+++ DATA PROVIDED +++

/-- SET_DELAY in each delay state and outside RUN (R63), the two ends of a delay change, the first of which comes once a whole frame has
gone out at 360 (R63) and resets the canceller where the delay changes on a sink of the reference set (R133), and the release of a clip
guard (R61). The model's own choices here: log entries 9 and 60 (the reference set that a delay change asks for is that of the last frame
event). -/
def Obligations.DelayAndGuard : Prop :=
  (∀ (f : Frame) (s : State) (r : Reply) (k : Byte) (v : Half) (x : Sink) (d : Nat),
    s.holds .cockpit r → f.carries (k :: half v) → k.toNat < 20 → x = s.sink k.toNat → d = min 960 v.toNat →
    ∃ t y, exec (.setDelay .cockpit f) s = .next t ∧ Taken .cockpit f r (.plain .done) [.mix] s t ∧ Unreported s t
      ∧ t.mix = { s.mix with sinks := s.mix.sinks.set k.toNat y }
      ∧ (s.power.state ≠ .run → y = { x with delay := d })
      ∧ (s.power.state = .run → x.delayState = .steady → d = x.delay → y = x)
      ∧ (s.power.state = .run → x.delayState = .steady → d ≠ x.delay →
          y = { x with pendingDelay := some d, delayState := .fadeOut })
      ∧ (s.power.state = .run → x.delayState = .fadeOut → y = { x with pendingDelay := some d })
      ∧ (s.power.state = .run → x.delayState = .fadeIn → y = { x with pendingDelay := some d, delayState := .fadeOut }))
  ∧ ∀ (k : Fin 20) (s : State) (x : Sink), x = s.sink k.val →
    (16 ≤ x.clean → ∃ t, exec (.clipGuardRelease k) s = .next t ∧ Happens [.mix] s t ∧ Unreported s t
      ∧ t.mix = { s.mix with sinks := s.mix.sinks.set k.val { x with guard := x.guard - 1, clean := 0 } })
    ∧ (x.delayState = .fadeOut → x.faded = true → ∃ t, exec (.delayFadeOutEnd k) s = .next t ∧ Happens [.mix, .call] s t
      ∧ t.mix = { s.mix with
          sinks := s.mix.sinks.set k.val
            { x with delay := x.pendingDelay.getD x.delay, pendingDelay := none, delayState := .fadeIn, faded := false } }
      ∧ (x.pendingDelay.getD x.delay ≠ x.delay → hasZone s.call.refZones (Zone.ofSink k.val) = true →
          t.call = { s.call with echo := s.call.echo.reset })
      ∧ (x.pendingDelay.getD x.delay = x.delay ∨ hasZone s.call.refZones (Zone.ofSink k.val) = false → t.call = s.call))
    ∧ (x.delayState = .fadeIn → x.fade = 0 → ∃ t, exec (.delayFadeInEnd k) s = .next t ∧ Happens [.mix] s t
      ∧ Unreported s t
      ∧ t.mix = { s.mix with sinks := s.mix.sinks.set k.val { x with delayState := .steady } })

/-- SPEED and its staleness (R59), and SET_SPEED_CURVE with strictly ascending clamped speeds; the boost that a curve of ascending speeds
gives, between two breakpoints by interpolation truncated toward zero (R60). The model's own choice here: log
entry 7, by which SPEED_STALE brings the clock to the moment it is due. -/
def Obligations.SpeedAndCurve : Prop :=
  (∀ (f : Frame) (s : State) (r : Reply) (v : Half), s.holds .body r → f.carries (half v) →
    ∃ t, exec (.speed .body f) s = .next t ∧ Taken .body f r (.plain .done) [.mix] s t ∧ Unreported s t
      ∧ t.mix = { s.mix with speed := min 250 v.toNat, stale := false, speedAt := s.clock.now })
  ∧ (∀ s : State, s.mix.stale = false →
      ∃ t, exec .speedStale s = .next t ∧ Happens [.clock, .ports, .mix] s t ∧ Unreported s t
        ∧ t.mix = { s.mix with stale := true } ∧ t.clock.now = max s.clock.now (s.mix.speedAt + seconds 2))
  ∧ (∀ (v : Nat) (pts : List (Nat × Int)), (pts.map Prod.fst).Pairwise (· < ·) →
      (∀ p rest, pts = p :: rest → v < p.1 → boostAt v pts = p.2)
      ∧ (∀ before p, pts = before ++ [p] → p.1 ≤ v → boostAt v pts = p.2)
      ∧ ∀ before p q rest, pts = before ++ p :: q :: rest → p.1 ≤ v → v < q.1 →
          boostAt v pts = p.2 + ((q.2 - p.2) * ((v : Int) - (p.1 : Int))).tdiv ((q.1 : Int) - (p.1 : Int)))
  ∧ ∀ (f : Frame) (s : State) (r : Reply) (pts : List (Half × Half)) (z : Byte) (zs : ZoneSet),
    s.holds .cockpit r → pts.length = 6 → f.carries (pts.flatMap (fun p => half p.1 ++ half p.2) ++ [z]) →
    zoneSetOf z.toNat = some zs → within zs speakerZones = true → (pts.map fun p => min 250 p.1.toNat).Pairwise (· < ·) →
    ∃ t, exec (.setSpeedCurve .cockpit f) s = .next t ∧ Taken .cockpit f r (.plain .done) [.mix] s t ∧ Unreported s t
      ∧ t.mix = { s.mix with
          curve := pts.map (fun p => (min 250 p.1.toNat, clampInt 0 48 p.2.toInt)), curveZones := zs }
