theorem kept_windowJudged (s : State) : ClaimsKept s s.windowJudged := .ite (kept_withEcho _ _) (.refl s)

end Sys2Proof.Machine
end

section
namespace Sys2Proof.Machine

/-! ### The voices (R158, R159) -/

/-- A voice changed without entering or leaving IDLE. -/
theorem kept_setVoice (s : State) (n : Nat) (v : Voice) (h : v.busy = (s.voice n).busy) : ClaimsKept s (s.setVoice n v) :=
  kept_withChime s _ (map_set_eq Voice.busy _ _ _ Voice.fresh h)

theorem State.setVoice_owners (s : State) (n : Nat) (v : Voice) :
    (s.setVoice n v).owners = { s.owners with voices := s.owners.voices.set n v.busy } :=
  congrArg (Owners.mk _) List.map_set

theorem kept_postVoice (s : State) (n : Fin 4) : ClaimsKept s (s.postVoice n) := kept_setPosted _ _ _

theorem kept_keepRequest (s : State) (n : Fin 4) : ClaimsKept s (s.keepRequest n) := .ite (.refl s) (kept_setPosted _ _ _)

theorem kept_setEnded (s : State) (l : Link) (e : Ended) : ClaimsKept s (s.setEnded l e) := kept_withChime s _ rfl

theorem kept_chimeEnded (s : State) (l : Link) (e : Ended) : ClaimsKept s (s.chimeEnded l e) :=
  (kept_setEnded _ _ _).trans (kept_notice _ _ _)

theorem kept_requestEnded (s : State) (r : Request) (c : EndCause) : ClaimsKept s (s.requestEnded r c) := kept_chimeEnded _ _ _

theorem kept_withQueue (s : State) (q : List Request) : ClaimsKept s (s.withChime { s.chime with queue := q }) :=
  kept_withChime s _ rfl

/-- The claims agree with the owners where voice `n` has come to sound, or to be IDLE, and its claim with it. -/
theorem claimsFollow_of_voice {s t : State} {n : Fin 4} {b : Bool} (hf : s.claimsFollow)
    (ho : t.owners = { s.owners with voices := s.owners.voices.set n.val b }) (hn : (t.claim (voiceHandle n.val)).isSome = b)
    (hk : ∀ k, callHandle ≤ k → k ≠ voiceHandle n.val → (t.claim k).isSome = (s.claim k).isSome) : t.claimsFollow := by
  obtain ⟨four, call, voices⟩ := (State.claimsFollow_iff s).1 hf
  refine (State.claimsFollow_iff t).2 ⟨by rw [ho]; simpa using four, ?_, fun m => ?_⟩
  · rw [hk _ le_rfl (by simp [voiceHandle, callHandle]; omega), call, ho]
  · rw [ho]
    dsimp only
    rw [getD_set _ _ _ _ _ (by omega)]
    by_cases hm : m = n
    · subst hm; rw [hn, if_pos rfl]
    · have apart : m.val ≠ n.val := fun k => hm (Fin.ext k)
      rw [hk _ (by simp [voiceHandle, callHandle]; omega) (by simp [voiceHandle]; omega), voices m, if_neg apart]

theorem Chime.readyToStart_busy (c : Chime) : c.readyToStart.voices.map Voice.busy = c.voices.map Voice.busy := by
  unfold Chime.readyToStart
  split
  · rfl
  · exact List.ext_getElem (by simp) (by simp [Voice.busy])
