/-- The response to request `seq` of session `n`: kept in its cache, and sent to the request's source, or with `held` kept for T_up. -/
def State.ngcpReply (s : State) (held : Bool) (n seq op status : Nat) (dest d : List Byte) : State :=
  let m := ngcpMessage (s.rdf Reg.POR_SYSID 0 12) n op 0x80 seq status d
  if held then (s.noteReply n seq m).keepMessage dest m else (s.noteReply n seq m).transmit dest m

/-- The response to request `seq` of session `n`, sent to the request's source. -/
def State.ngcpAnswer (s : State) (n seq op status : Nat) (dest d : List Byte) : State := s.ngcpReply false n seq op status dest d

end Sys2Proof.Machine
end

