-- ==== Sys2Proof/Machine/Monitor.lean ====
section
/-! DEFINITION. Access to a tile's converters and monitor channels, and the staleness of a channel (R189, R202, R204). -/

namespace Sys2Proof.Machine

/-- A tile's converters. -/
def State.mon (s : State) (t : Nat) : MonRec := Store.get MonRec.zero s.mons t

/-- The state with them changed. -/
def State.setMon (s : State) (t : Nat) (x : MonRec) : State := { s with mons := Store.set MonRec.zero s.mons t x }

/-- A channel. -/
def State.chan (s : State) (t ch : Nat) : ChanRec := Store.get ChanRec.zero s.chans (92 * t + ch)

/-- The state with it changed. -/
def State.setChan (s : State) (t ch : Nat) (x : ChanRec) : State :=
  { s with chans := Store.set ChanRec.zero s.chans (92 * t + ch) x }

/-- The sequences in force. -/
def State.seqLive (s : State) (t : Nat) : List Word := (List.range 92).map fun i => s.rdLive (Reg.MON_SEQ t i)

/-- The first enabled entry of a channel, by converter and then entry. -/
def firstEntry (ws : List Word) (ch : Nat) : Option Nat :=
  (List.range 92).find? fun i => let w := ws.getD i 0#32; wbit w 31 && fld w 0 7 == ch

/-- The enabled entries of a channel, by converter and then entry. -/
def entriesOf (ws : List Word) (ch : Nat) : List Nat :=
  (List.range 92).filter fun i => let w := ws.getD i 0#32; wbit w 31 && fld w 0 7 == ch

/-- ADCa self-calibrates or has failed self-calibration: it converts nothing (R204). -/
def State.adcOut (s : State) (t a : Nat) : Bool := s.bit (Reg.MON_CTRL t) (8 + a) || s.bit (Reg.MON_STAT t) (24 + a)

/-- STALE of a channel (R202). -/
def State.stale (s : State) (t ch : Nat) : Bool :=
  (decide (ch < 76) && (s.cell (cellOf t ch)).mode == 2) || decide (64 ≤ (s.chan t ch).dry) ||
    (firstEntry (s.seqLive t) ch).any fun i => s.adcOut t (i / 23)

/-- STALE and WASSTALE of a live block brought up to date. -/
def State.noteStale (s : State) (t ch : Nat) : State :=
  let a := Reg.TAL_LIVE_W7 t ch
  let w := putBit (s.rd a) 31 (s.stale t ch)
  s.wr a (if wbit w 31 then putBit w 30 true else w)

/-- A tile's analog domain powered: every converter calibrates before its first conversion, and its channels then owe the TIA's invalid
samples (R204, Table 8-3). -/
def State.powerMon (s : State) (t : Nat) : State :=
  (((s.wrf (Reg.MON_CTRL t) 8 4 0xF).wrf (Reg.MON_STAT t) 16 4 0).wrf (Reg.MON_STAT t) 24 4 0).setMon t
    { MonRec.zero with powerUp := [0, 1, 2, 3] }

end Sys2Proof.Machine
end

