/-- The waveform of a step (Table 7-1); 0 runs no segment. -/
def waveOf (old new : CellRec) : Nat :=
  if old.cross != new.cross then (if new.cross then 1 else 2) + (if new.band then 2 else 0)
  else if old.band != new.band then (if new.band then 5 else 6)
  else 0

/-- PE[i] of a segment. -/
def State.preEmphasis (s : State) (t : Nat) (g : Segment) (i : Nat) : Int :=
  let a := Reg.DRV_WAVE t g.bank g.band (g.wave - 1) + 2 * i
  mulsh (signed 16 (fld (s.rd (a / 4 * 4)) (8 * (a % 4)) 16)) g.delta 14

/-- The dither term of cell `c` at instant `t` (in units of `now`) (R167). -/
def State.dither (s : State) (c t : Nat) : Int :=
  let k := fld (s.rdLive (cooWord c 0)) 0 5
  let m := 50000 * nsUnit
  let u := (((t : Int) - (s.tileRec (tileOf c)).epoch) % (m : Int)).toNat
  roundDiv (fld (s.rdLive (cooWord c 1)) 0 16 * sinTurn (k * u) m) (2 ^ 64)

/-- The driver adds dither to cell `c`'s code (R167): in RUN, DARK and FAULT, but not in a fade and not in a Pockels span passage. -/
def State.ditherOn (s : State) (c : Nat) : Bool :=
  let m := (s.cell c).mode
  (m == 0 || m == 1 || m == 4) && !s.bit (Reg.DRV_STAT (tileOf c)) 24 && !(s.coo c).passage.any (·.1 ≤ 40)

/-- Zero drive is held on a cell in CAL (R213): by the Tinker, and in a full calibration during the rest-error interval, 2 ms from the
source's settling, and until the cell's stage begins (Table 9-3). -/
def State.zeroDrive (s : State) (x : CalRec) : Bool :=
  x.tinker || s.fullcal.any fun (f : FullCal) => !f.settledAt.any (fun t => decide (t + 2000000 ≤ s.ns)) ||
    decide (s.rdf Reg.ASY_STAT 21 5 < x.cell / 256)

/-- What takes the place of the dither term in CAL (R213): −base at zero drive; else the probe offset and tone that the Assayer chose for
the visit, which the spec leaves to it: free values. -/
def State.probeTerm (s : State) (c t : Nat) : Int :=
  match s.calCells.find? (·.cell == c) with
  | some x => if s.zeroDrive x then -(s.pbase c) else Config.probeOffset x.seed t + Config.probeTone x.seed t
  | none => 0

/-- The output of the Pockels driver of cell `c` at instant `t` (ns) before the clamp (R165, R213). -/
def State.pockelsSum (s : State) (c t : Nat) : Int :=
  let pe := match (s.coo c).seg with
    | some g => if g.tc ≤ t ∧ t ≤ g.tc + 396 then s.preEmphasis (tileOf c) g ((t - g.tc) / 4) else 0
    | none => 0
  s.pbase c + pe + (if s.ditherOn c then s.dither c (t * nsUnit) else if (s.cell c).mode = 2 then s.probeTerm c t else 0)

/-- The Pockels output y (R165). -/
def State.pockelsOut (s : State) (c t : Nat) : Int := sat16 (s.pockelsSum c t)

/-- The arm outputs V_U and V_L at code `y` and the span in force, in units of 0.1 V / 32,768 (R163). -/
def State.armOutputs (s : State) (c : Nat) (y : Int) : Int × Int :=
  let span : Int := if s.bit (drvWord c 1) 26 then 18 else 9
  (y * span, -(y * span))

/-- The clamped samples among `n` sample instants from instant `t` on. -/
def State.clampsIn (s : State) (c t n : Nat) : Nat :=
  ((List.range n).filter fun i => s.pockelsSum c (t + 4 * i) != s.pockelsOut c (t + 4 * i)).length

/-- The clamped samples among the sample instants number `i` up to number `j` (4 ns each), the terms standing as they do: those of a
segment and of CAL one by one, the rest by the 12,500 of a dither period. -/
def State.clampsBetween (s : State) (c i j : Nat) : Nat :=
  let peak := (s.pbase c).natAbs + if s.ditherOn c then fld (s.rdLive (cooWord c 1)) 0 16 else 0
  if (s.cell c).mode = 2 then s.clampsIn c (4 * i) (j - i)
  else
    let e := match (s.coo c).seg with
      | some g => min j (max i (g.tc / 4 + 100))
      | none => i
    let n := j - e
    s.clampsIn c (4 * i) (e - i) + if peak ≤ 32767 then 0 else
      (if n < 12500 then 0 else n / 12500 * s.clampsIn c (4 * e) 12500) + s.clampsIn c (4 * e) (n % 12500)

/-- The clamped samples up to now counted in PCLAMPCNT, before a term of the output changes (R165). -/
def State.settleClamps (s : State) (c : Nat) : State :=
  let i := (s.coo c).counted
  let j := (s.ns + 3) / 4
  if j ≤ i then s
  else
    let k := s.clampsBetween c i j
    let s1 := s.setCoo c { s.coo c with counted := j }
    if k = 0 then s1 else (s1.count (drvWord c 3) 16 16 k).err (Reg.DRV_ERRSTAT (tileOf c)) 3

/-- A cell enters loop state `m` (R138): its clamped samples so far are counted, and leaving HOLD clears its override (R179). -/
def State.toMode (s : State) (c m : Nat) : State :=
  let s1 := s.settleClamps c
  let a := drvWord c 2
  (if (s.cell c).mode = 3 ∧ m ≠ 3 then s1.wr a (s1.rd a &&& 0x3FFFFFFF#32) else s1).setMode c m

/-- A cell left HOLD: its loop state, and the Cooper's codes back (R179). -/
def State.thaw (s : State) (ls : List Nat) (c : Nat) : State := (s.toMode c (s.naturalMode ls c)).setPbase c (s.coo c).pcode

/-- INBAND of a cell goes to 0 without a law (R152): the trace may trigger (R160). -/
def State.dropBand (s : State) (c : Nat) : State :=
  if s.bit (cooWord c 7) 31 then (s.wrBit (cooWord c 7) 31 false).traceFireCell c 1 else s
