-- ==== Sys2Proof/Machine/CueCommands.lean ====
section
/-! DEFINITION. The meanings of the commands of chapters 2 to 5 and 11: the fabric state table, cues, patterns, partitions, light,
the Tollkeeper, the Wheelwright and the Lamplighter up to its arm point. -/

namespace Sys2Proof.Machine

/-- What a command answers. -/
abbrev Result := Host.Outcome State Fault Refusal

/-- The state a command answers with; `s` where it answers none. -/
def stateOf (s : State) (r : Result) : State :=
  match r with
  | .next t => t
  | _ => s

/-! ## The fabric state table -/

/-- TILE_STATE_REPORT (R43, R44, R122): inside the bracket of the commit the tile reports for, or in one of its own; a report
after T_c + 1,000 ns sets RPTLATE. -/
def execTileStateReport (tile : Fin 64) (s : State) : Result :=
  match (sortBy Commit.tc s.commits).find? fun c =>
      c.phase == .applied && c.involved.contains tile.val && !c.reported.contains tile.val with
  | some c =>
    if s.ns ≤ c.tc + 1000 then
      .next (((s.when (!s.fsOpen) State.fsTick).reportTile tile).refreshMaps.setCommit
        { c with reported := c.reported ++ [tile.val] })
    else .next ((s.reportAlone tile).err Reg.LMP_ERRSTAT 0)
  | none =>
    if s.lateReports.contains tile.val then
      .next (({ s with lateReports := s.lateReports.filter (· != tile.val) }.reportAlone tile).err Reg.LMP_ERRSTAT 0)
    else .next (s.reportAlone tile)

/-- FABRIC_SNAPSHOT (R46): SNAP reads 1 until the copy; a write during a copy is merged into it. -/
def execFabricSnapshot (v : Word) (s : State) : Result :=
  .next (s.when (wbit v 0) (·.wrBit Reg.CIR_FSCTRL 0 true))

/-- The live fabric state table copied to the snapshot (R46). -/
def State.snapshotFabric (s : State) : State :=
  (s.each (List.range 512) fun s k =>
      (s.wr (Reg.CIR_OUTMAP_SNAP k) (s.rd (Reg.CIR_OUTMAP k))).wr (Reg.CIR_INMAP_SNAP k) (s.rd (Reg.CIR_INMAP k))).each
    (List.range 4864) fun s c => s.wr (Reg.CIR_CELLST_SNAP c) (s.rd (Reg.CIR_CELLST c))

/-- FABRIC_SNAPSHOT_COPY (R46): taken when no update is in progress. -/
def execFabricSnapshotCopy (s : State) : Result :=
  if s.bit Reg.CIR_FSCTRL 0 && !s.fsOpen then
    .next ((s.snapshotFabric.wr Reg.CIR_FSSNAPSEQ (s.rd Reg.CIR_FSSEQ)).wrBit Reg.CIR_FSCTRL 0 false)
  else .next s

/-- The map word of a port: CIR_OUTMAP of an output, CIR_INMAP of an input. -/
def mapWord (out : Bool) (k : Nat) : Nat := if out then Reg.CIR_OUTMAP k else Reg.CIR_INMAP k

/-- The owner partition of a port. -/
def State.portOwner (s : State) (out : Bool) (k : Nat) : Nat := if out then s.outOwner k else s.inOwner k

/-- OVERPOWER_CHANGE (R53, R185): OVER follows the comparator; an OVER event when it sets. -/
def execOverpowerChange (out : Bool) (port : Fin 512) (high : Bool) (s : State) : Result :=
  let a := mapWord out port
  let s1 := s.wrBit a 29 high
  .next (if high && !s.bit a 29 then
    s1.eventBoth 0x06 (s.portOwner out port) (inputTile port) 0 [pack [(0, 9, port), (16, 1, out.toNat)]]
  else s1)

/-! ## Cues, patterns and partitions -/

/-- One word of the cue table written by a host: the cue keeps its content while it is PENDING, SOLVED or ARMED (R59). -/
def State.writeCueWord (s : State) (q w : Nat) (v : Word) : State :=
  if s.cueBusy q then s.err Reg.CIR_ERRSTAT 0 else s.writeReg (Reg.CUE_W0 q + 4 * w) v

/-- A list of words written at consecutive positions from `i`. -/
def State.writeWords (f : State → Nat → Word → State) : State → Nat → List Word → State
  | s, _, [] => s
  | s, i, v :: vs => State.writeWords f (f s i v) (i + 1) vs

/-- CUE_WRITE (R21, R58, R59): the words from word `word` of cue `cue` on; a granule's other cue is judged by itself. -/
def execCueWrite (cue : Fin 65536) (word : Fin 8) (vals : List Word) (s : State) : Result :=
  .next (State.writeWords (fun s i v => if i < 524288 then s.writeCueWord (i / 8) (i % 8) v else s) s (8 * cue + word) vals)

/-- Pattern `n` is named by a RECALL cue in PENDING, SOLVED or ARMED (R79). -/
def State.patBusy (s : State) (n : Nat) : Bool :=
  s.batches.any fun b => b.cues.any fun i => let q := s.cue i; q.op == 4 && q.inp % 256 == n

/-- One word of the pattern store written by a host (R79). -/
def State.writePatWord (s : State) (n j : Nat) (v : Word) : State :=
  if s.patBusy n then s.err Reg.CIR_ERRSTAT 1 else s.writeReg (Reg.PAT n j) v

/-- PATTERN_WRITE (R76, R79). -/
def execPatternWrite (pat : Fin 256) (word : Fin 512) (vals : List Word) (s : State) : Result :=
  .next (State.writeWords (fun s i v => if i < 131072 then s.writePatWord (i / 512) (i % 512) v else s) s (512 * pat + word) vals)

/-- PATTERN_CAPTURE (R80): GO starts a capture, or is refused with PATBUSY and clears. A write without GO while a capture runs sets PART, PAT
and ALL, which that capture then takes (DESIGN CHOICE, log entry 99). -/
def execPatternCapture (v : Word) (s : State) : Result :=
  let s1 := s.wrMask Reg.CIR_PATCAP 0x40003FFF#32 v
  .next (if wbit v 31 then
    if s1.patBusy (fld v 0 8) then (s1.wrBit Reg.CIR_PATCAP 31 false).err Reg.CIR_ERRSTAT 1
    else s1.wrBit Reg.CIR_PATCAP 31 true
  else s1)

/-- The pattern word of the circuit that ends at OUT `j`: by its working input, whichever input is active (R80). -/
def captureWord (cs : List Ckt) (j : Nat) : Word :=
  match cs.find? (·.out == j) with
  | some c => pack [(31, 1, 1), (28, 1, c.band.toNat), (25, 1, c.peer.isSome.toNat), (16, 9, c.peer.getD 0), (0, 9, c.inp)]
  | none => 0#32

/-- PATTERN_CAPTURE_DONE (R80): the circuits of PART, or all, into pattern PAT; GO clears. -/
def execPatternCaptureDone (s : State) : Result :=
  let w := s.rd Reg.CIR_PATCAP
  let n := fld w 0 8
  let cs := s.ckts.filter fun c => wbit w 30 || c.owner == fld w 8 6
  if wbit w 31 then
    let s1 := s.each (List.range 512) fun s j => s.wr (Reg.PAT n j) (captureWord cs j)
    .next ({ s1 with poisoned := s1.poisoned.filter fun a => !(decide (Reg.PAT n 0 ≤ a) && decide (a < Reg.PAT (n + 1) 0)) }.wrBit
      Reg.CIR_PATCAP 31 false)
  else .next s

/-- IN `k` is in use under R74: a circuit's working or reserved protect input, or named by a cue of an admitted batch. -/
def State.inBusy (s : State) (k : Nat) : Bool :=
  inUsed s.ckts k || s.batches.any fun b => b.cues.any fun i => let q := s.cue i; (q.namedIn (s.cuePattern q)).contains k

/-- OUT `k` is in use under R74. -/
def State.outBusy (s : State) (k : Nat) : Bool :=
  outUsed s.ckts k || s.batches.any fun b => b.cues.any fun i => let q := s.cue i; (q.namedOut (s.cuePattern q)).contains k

+++

#### TASK DETAILS
Extract all lines of the records above that include "IDLE".

#### RESPONSE TO THIS TASK
/-- A voice changed without entering or leaving IDLE. -/
/-- The claims agree with the owners where voice `n` has come to sound, or to be IDLE, and its claim with it. -/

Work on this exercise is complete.